DATA EXCERPTS:
<<<<

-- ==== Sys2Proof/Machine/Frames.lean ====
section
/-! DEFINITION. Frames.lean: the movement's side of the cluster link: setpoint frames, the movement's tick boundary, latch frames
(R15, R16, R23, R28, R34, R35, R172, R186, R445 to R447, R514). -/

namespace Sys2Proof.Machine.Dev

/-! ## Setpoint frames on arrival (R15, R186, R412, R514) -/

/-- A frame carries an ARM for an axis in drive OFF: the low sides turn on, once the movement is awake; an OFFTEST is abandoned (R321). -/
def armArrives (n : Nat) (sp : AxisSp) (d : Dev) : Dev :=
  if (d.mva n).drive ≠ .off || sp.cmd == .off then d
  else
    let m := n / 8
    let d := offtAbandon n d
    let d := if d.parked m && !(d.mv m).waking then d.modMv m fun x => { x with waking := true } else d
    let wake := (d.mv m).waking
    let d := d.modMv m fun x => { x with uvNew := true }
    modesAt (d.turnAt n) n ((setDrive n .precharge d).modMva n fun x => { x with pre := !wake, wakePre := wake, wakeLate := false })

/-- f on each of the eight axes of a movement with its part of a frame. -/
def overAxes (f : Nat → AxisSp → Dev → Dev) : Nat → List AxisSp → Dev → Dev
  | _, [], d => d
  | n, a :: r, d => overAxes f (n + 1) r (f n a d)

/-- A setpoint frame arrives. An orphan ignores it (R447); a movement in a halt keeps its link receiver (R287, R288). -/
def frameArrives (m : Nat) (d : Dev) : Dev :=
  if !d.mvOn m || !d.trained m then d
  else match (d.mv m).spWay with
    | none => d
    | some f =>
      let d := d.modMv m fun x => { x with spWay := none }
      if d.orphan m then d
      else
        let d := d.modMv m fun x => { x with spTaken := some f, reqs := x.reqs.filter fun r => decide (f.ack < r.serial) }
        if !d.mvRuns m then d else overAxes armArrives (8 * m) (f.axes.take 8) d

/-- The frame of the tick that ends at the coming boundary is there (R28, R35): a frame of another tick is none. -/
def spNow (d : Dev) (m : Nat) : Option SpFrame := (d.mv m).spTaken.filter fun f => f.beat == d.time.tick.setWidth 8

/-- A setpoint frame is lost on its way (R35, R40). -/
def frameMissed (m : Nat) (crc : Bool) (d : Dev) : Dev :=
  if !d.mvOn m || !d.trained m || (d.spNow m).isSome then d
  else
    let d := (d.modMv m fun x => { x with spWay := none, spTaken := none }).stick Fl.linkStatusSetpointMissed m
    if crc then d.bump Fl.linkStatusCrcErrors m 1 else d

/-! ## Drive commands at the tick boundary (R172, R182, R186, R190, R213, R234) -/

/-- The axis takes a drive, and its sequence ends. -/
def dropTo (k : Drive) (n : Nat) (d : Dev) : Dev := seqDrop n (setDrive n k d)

>>>>

EXERCISE INSTRUCTIONS: As you read the records above, find each line that contains "waking" and copy it.

RESPONSE:
    let d := if d.parked m && !(d.mv m).waking then d.modMv m fun x => { x with waking := true } else d
    let wake := (d.mv m).waking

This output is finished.